Data listing START

-- ==== Sys2Proof/Safety.lean ====
section
/-! DEFINITION. The terms the claims use: the invariant of a reachable state, the shape of a completion, and the
footprint of each instruction (the registers, flags and memory bytes its rule names). -/

namespace Sys2Proof.Machine

/-! ## The invariant -/

/-- U reads 1 and B reads 0 (10_state.md R25, R26). -/
def statusOk (p : Byte) : Bool := getFlag p .u && !getFlag p .b

/-- A Faulted state holds the record of an IllegalOpcode whose byte R56 lists and whose address PC still holds (R159);
no InvalidAddressing was raised (R69). -/
def faultOk (s : State) : Bool :=
  match s.run with
  | .running => true
  | .halted => true
  | .faulted (.illegalOpcode op pc) => illegalOpcodes.contains op && pc == s.pc
  | .faulted (.invalidAddressing ..) => false

/-- The invariant of the states a run reaches: memory in canonical form, P legal, the fault record legal. -/
structure Inv (s : State) : Prop where
  mem   : s.mem.wf = true
  p     : statusOk s.p = true
  fault : faultOk s = true

/-! ## Completion -/

/-- The instruction has these bytes, and executed in `s` it completes in `t`. -/
def Runs (i : Instr) (bytes : List Byte) (s t : State) : Prop := encode i = bytes ∧ exec i s = .next t

/-- PC moved on by `len`, the cycle counter by `cyc` (R79, R80). -/
def State.onward (s : State) (len : Word) (cyc : Nat) : State :=
  { s with pc := s.pc + len, cycles := s.cycles + cyc }

/-- PC set to a target, the cycle counter moved on by `cyc` (R79, R80). -/
def State.jumped (s : State) (target : Word) (cyc : Nat) : State :=
  { s with pc := target, cycles := s.cycles + cyc }

/-! ## Footprints -/

/-- The instruction is of one of these kinds; an illegal byte is of none. -/
def isKind (ks : List Kind) (i : Instr) : Bool :=
  match i.row with
  | some r => ks.contains r.kind
  | none => false

/-- A is the destination (R14), in Accumulator mode also of a shift (R68). -/
def writesA (i : Instr) : Bool :=
  isKind [.lda, .adc, .sbc, .and, .ora, .eor, .pla, .txa, .tya] i || i.operand == .accumulator

/-- X is the destination (R15). -/
def writesX (i : Instr) : Bool := isKind [.ldx, .inx, .dex, .tax, .tsx] i

/-- Y is the destination (R16). -/
def writesY (i : Instr) : Bool := isKind [.ldy, .iny, .dey, .tay] i

/-- SP is the destination or is moved by pushes and pulls (R17); BRK only in interrupt mode. -/
def writesSP (i : Instr) (s : State) : Bool :=
  isKind [.txs, .pha, .php, .pla, .plp, .jsr, .rts, .rti] i || (isKind [.brk] i && s.brkHandler)

/-- The flags an instruction writes, row by row of the summary of 10_state.md §5. -/
def flagsWritten (i : Instr) (s : State) : List Flag :=
  if isKind [.lda, .ldx, .ldy, .tax, .tay, .txa, .tya, .tsx, .pla, .and, .ora, .eor, .inc, .dec, .inx, .iny, .dex,
    .dey] i then [.n, .z]
  else if isKind [.adc, .sbc] i then [.n, .v, .z, .c]
  else if isKind [.bit] i then [.n, .v, .z]
  else if isKind [.cmp, .cpx, .cpy, .asl, .lsr, .rol, .ror] i then [.n, .z, .c]
  else if isKind [.plp, .rti] i then [.n, .v, .b, .u, .d, .i, .z, .c]
  else if isKind [.brk] i then (if s.brkHandler then [.i] else [])
  else if isKind [.clc, .sec] i then [.c]
  else if isKind [.cli, .sei] i then [.i]
  else if isKind [.cld, .sed] i then [.d]
  else if isKind [.clv] i then [.v]
  else []

/-- The effective address of an operand, where it has one, as the meaning computes it. -/
def addrOf (i : Instr) (s : State) : List Word :=
  match (resolve i.operand s).1 with
  | .addr ea => [ea]
  | _ => []

/-- The addresses an instruction stores to: its effective address for a store or a read-modify-write on memory, the
stack slots for a push, and none for any other form. -/
def storedAt (i : Instr) (s : State) : List Word :=
  if isKind [.sta, .stx, .sty, .inc, .dec, .asl, .lsr, .rol, .ror] i then addrOf i s
  else if isKind [.pha, .php] i then [stackAddr s.sp]
  else if isKind [.jsr] i then [stackAddr s.sp, stackAddr (s.sp - 1)]
  else if isKind [.brk] i && s.brkHandler then [stackAddr s.sp, stackAddr (s.sp - 1), stackAddr (s.sp - 2)]
  else []

/-- The eight conditional branches. -/
def isBranch (i : Instr) : Bool := isKind [.bcc, .bcs, .beq, .bne, .bmi, .bpl, .bvc, .bvs] i

/-- The kinds whose rule sets PC itself (R79): the branches when taken, JMP, JSR, RTS, RTI, and BRK in interrupt mode. -/
def mayRedirect (i : Instr) (s : State) : Bool :=
  isBranch i || isKind [.jmp, .jsr, .rts, .rti] i || (isKind [.brk] i && s.brkHandler)

/-- The kinds whose effect depends on P.D: the pushes of P copy it (R24), and SED, CLD, PLP and RTI write it. -/
def touchesD (i : Instr) (s : State) : Bool :=
  isKind [.php, .plp, .rti, .cld, .sed] i || (isKind [.brk] i && s.brkHandler)

end Sys2Proof.Machine
end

Data listing END

Goal of the exercise
Only the lines from the one holding "else if isKind [.clv] i then [.v]" to the end of the listing are to be written out, word for word.

Finished task
  else if isKind [.clv] i then [.v]
  else []

/-- The effective address of an operand, where it has one, as the meaning computes it. -/
def addrOf (i : Instr) (s : State) : List Word :=
  match (resolve i.operand s).1 with
  | .addr ea => [ea]
  | _ => []

/-- The addresses an instruction stores to: its effective address for a store or a read-modify-write on memory, the
stack slots for a push, and none for any other form. -/
def storedAt (i : Instr) (s : State) : List Word :=
  if isKind [.sta, .stx, .sty, .inc, .dec, .asl, .lsr, .rol, .ror] i then addrOf i s
  else if isKind [.pha, .php] i then [stackAddr s.sp]
  else if isKind [.jsr] i then [stackAddr s.sp, stackAddr (s.sp - 1)]
  else if isKind [.brk] i && s.brkHandler then [stackAddr s.sp, stackAddr (s.sp - 1), stackAddr (s.sp - 2)]
  else []

/-- The eight conditional branches. -/
def isBranch (i : Instr) : Bool := isKind [.bcc, .bcs, .beq, .bne, .bmi, .bpl, .bvc, .bvs] i

/-- The kinds whose rule sets PC itself (R79): the branches when taken, JMP, JSR, RTS, RTI, and BRK in interrupt mode. -/
def mayRedirect (i : Instr) (s : State) : Bool :=
  isBranch i || isKind [.jmp, .jsr, .rts, .rti] i || (isKind [.brk] i && s.brkHandler)

/-- The kinds whose effect depends on P.D: the pushes of P copy it (R24), and SED, CLD, PLP and RTI write it. -/
def touchesD (i : Instr) (s : State) : Bool :=
  isKind [.php, .plp, .rti, .cld, .sed] i || (isKind [.brk] i && s.brkHandler)

end Sys2Proof.Machine
end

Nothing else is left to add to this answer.